I think what Sparky is saying and I agree is, the guy made a fairly respectful post, making some claims we all can disagree with, but overall he was pretty respectful, so whats the point of attacking him? He was much more respectful than several posts that followed coming from the good guys. :sad:


----------



## WAUB-MUKWA (Dec 13, 2003)

Zofchak said:


> Not another skinned "dogs" thread! One a year is enough. :lol:


No doubt!


----------



## WAUB-MUKWA (Dec 13, 2003)

Tron322 said:


> LOL...I especially like the skinned alive part, what a retard...but a funny one that gave me a chuckle.


At least it weeds out the ARA trolls that shouldn't be here.


----------



## overworked (Jun 20, 2009)

Very poor way to dispose of yote carcasses. I skinned a big male with help of a friend tonight and when I was done he said looks alot like a gray hound now. You would think that a trapper that can trap and skin a yote would have enough sense to dispose of the carcass in a proper maner.


----------



## overworked (Jun 20, 2009)

I feed the Hawks, eagles and owls my carcasses. To fill them up so they leave my rats alone


----------



## magnumhntr (Aug 18, 2003)

frenchriver1 said:


> Whatever the breed of canine involved, the wantonly callous discarding of the carcasses is unconscionable. What kind of sick minded individual would do such a thing? Have the moral decency to at least give the animal the respect of a decent burial, regardless of all else. The strongest application of any appropriate law should be invoked if the perp is found.


What TF??? :yikes::lol:


----------



## overworked (Jun 20, 2009)

Waist of a post. I have no idea what he is talking about


----------



## magnumhntr (Aug 18, 2003)

overworked said:


> Waist of a post. I have no idea what he is talking about


Neither does he....

-Chris


----------



## Tron322 (Oct 29, 2011)

overworked said:


> I feed the Hawks, eagles and owls my carcasses. To fill them up so they leave my rats alone


I know I have seen lots of owls and hawks in the area(I hunted and trapped the area for years a while back)...some eagles and ospreys if they feel like straying from croton to have a meal.

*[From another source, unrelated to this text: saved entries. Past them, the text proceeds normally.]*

@[simp] theorem State.setX_cfg (v : Vector Word 31) : (s.setX v).cfg = s.cfg := rfl
@[simp] theorem State.setX_env (v : Vector Word 31) : (s.setX v).env = s.env := rfl
@[simp] theorem State.setX_pstate (v : Vector Word 31) : (s.setX v).pstate = s.pstate := rfl
@[simp] theorem State.setX_x (v : Vector Word 31) : (s.setX v).x = v := rfl
@[simp] theorem State.setX_pc (v : Vector Word 31) : (s.setX v).pc = s.pc := rfl
@[simp] theorem State.setX_sctlr2maskEL2 (v : Vector Word 31) : (s.setX v).sctlr2maskEL2 = s.sctlr2maskEL2 := rfl
@[simp] theorem State.setX_sctlr2maskEL1 (v : Vector Word 31) : (s.setX v).sctlr2maskEL1 = s.sctlr2maskEL1 := rfl
@[simp] theorem State.setX_sctlr2EL2 (v : Vector Word 31) : (s.setX v).sctlr2EL2 = s.sctlr2EL2 := rfl
@[simp] theorem State.setX_excEL1 (v : Vector Word 31) : (s.setX v).excEL1 = s.excEL1 := rfl
@[simp] theorem State.setX_excEL2 (v : Vector Word 31) : (s.setX v).excEL2 = s.excEL2 := rfl
@[simp] theorem State.setX_excEL3 (v : Vector Word 31) : (s.setX v).excEL3 = s.excEL3 := rfl
@[simp] theorem State.setX_mem (v : Vector Word 31) : (s.setX v).mem = s.mem := rfl
@[simp] theorem State.setX_regions (v : Vector Word 31) : (s.setX v).regions = s.regions := rfl
@[simp] theorem State.setX_text (v : Vector Word 31) : (s.setX v).text = s.text := rfl
@[simp] theorem State.setX_window (v : Vector Word 31) : (s.setX v).window = s.window := rfl
@[simp] theorem State.setX_maskHist (v : Vector Word 31) : (s.setX v).maskHist = s.maskHist := rfl
@[simp] theorem State.setX_nvEvents (v : Vector Word 31) : (s.setX v).nvEvents = s.nvEvents := rfl
@[simp] theorem State.setX_draws (v : Vector Word 31) : (s.setX v).draws = s.draws := rfl
@[simp] theorem State.setX_inputs (v : Vector Word 31) : (s.setX v).inputs = s.inputs := rfl

@[simp] theorem State.setPState_cfg (v : PState) : (s.setPState v).cfg = s.cfg := rfl
@[simp] theorem State.setPState_env (v : PState) : (s.setPState v).env = s.env := rfl
@[simp] theorem State.setPState_pstate (v : PState) : (s.setPState v).pstate = v := rfl
@[simp] theorem State.setPState_x (v : PState) : (s.setPState v).x = s.x := rfl
@[simp] theorem State.setPState_pc (v : PState) : (s.setPState v).pc = s.pc := rfl
@[simp] theorem State.setPState_sctlr2maskEL2 (v : PState) : (s.setPState v).sctlr2maskEL2 = s.sctlr2maskEL2 := rfl
@[simp] theorem State.setPState_sctlr2maskEL1 (v : PState) : (s.setPState v).sctlr2maskEL1 = s.sctlr2maskEL1 := rfl
@[simp] theorem State.setPState_sctlr2EL2 (v : PState) : (s.setPState v).sctlr2EL2 = s.sctlr2EL2 := rfl
@[simp] theorem State.setPState_excEL1 (v : PState) : (s.setPState v).excEL1 = s.excEL1 := rfl
@[simp] theorem State.setPState_excEL2 (v : PState) : (s.setPState v).excEL2 = s.excEL2 := rfl
@[simp] theorem State.setPState_excEL3 (v : PState) : (s.setPState v).excEL3 = s.excEL3 := rfl
@[simp] theorem State.setPState_mem (v : PState) : (s.setPState v).mem = s.mem := rfl
@[simp] theorem State.setPState_regions (v : PState) : (s.setPState v).regions = s.regions := rfl
@[simp] theorem State.setPState_text (v : PState) : (s.setPState v).text = s.text := rfl
@[simp] theorem State.setPState_window (v : PState) : (s.setPState v).window = s.window := rfl
@[simp] theorem State.setPState_maskHist (v : PState) : (s.setPState v).maskHist = s.maskHist := rfl
@[simp] theorem State.setPState_nvEvents (v : PState) : (s.setPState v).nvEvents = s.nvEvents := rfl
@[simp] theorem State.setPState_draws (v : PState) : (s.setPState v).draws = s.draws := rfl
@[simp] theorem State.setPState_inputs (v : PState) : (s.setPState v).inputs = s.inputs := rfl

@[simp] theorem State.setEnv_cfg (v : Env) : (s.setEnv v).cfg = s.cfg := rfl
@[simp] theorem State.setEnv_env (v : Env) : (s.setEnv v).env = v := rfl
@[simp] theorem State.setEnv_pstate (v : Env) : (s.setEnv v).pstate = s.pstate := rfl
@[simp] theorem State.setEnv_x (v : Env) : (s.setEnv v).x = s.x := rfl
@[simp] theorem State.setEnv_pc (v : Env) : (s.setEnv v).pc = s.pc := rfl
@[simp] theorem State.setEnv_sctlr2maskEL2 (v : Env) : (s.setEnv v).sctlr2maskEL2 = s.sctlr2maskEL2 := rfl
@[simp] theorem State.setEnv_sctlr2maskEL1 (v : Env) : (s.setEnv v).sctlr2maskEL1 = s.sctlr2maskEL1 := rfl
@[simp] theorem State.setEnv_sctlr2EL2 (v : Env) : (s.setEnv v).sctlr2EL2 = s.sctlr2EL2 := rfl
@[simp] theorem State.setEnv_excEL1 (v : Env) : (s.setEnv v).excEL1 = s.excEL1 := rfl
@[simp] theorem State.setEnv_excEL2 (v : Env) : (s.setEnv v).excEL2 = s.excEL2 := rfl
@[simp] theorem State.setEnv_excEL3 (v : Env) : (s.setEnv v).excEL3 = s.excEL3 := rfl
@[simp] theorem State.setEnv_mem (v : Env) : (s.setEnv v).mem = s.mem := rfl
@[simp] theorem State.setEnv_regions (v : Env) : (s.setEnv v).regions = s.regions := rfl
@[simp] theorem State.setEnv_text (v : Env) : (s.setEnv v).text = s.text := rfl
@[simp] theorem State.setEnv_window (v : Env) : (s.setEnv v).window = s.window := rfl
@[simp] theorem State.setEnv_maskHist (v : Env) : (s.setEnv v).maskHist = s.maskHist := rfl
@[simp] theorem State.setEnv_nvEvents (v : Env) : (s.setEnv v).nvEvents = s.nvEvents := rfl
@[simp] theorem State.setEnv_draws (v : Env) : (s.setEnv v).draws = s.draws := rfl
@[simp] theorem State.setEnv_inputs (v : Env) : (s.setEnv v).inputs = s.inputs := rfl

@[simp] theorem State.setMaskEL2_cfg (v : Word) : (s.setMaskEL2 v).cfg = s.cfg := rfl
@[simp] theorem State.setMaskEL2_env (v : Word) : (s.setMaskEL2 v).env = s.env := rfl
@[simp] theorem State.setMaskEL2_pstate (v : Word) : (s.setMaskEL2 v).pstate = s.pstate := rfl
@[simp] theorem State.setMaskEL2_x (v : Word) : (s.setMaskEL2 v).x = s.x := rfl
@[simp] theorem State.setMaskEL2_pc (v : Word) : (s.setMaskEL2 v).pc = s.pc := rfl
@[simp] theorem State.setMaskEL2_sctlr2maskEL2 (v : Word) : (s.setMaskEL2 v).sctlr2maskEL2 = v := rfl
@[simp] theorem State.setMaskEL2_sctlr2maskEL1 (v : Word) : (s.setMaskEL2 v).sctlr2maskEL1 = s.sctlr2maskEL1 := rfl
@[simp] theorem State.setMaskEL2_sctlr2EL2 (v : Word) : (s.setMaskEL2 v).sctlr2EL2 = s.sctlr2EL2 := rfl
@[simp] theorem State.setMaskEL2_excEL1 (v : Word) : (s.setMaskEL2 v).excEL1 = s.excEL1 := rfl
@[simp] theorem State.setMaskEL2_excEL2 (v : Word) : (s.setMaskEL2 v).excEL2 = s.excEL2 := rfl
@[simp] theorem State.setMaskEL2_excEL3 (v : Word) : (s.setMaskEL2 v).excEL3 = s.excEL3 := rfl
@[simp] theorem State.setMaskEL2_mem (v : Word) : (s.setMaskEL2 v).mem = s.mem := rfl
@[simp] theorem State.setMaskEL2_regions (v : Word) : (s.setMaskEL2 v).regions = s.regions := rfl
@[simp] theorem State.setMaskEL2_text (v : Word) : (s.setMaskEL2 v).text = s.text := rfl
@[simp] theorem State.setMaskEL2_window (v : Word) : (s.setMaskEL2 v).window = s.window := rfl
@[simp] theorem State.setMaskEL2_maskHist (v : Word) : (s.setMaskEL2 v).maskHist = s.maskHist := rfl
@[simp] theorem State.setMaskEL2_nvEvents (v : Word) : (s.setMaskEL2 v).nvEvents = s.nvEvents := rfl
@[simp] theorem State.setMaskEL2_draws (v : Word) : (s.setMaskEL2 v).draws = s.draws := rfl
@[simp] theorem State.setMaskEL2_inputs (v : Word) : (s.setMaskEL2 v).inputs = s.inputs := rfl

@[simp] theorem State.setMaskEL1_cfg (v : Word) : (s.setMaskEL1 v).cfg = s.cfg := rfl
@[simp] theorem State.setMaskEL1_env (v : Word) : (s.setMaskEL1 v).env = s.env := rfl
@[simp] theorem State.setMaskEL1_pstate (v : Word) : (s.setMaskEL1 v).pstate = s.pstate := rfl
@[simp] theorem State.setMaskEL1_x (v : Word) : (s.setMaskEL1 v).x = s.x := rfl
@[simp] theorem State.setMaskEL1_pc (v : Word) : (s.setMaskEL1 v).pc = s.pc := rfl
@[simp] theorem State.setMaskEL1_sctlr2maskEL2 (v : Word) : (s.setMaskEL1 v).sctlr2maskEL2 = s.sctlr2maskEL2 := rfl
@[simp] theorem State.setMaskEL1_sctlr2maskEL1 (v : Word) : (s.setMaskEL1 v).sctlr2maskEL1 = v := rfl
@[simp] theorem State.setMaskEL1_sctlr2EL2 (v : Word) : (s.setMaskEL1 v).sctlr2EL2 = s.sctlr2EL2 := rfl
@[simp] theorem State.setMaskEL1_excEL1 (v : Word) : (s.setMaskEL1 v).excEL1 = s.excEL1 := rfl
@[simp] theorem State.setMaskEL1_excEL2 (v : Word) : (s.setMaskEL1 v).excEL2 = s.excEL2 := rfl
@[simp] theorem State.setMaskEL1_excEL3 (v : Word) : (s.setMaskEL1 v).excEL3 = s.excEL3 := rfl
@[simp] theorem State.setMaskEL1_mem (v : Word) : (s.setMaskEL1 v).mem = s.mem := rfl
@[simp] theorem State.setMaskEL1_regions (v : Word) : (s.setMaskEL1 v).regions = s.regions := rfl
@[simp] theorem State.setMaskEL1_text (v : Word) : (s.setMaskEL1 v).text = s.text := rfl
@[simp] theorem State.setMaskEL1_window (v : Word) : (s.setMaskEL1 v).window = s.window := rfl
@[simp] theorem State.setMaskEL1_maskHist (v : Word) : (s.setMaskEL1 v).maskHist = s.maskHist := rfl
@[simp] theorem State.setMaskEL1_nvEvents (v : Word) : (s.setMaskEL1 v).nvEvents = s.nvEvents := rfl
@[simp] theorem State.setMaskEL1_draws (v : Word) : (s.setMaskEL1 v).draws = s.draws := rfl
@[simp] theorem State.setMaskEL1_inputs (v : Word) : (s.setMaskEL1 v).inputs = s.inputs := rfl

@[simp] theorem State.setSctlr2_cfg (v : Sctlr2) : (s.setSctlr2 v).cfg = s.cfg := rfl
@[simp] theorem State.setSctlr2_env (v : Sctlr2) : (s.setSctlr2 v).env = s.env := rfl
@[simp] theorem State.setSctlr2_pstate (v : Sctlr2) : (s.setSctlr2 v).pstate = s.pstate := rfl
@[simp] theorem State.setSctlr2_x (v : Sctlr2) : (s.setSctlr2 v).x = s.x := rfl
@[simp] theorem State.setSctlr2_pc (v : Sctlr2) : (s.setSctlr2 v).pc = s.pc := rfl
@[simp] theorem State.setSctlr2_sctlr2maskEL2 (v : Sctlr2) : (s.setSctlr2 v).sctlr2maskEL2 = s.sctlr2maskEL2 := rfl
@[simp] theorem State.setSctlr2_sctlr2maskEL1 (v : Sctlr2) : (s.setSctlr2 v).sctlr2maskEL1 = s.sctlr2maskEL1 := rfl
@[simp] theorem State.setSctlr2_sctlr2EL2 (v : Sctlr2) : (s.setSctlr2 v).sctlr2EL2 = v := rfl
@[simp] theorem State.setSctlr2_excEL1 (v : Sctlr2) : (s.setSctlr2 v).excEL1 = s.excEL1 := rfl
@[simp] theorem State.setSctlr2_excEL2 (v : Sctlr2) : (s.setSctlr2 v).excEL2 = s.excEL2 := rfl
@[simp] theorem State.setSctlr2_excEL3 (v : Sctlr2) : (s.setSctlr2 v).excEL3 = s.excEL3 := rfl
@[simp] theorem State.setSctlr2_mem (v : Sctlr2) : (s.setSctlr2 v).mem = s.mem := rfl
@[simp] theorem State.setSctlr2_regions (v : Sctlr2) : (s.setSctlr2 v).regions = s.regions := rfl
@[simp] theorem State.setSctlr2_text (v : Sctlr2) : (s.setSctlr2 v).text = s.text := rfl
@[simp] theorem State.setSctlr2_window (v : Sctlr2) : (s.setSctlr2 v).window = s.window := rfl
@[simp] theorem State.setSctlr2_maskHist (v : Sctlr2) : (s.setSctlr2 v).maskHist = s.maskHist := rfl
@[simp] theorem State.setSctlr2_nvEvents (v : Sctlr2) : (s.setSctlr2 v).nvEvents = s.nvEvents := rfl
@[simp] theorem State.setSctlr2_draws (v : Sctlr2) : (s.setSctlr2 v).draws = s.draws := rfl
@[simp] theorem State.setSctlr2_inputs (v : Sctlr2) : (s.setSctlr2 v).inputs = s.inputs := rfl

I either throw mine away or make a carcass pile to catch more critters...shallow pit on my property with sticks over (to keep raptors away, covered totally from the sky)and a couple traps around.

I always say, if the critter would have died of old age, being scavenged is the only option dying naturally in the wild. I just cant see the big deal...Michigan roads are littered with animals that were hit and made it just off the road and died to be scavenged..hopefully these two coyote made a couple bucks for someone.

hate driving by furbearers dead right on the road..cant imagine the ones that were hit and suffered trying to get to safety but died a 100 yards off the road to be eaten by raptors...I always think how wonderful that fur would look.

but the birds eat good, tons of them around.


----------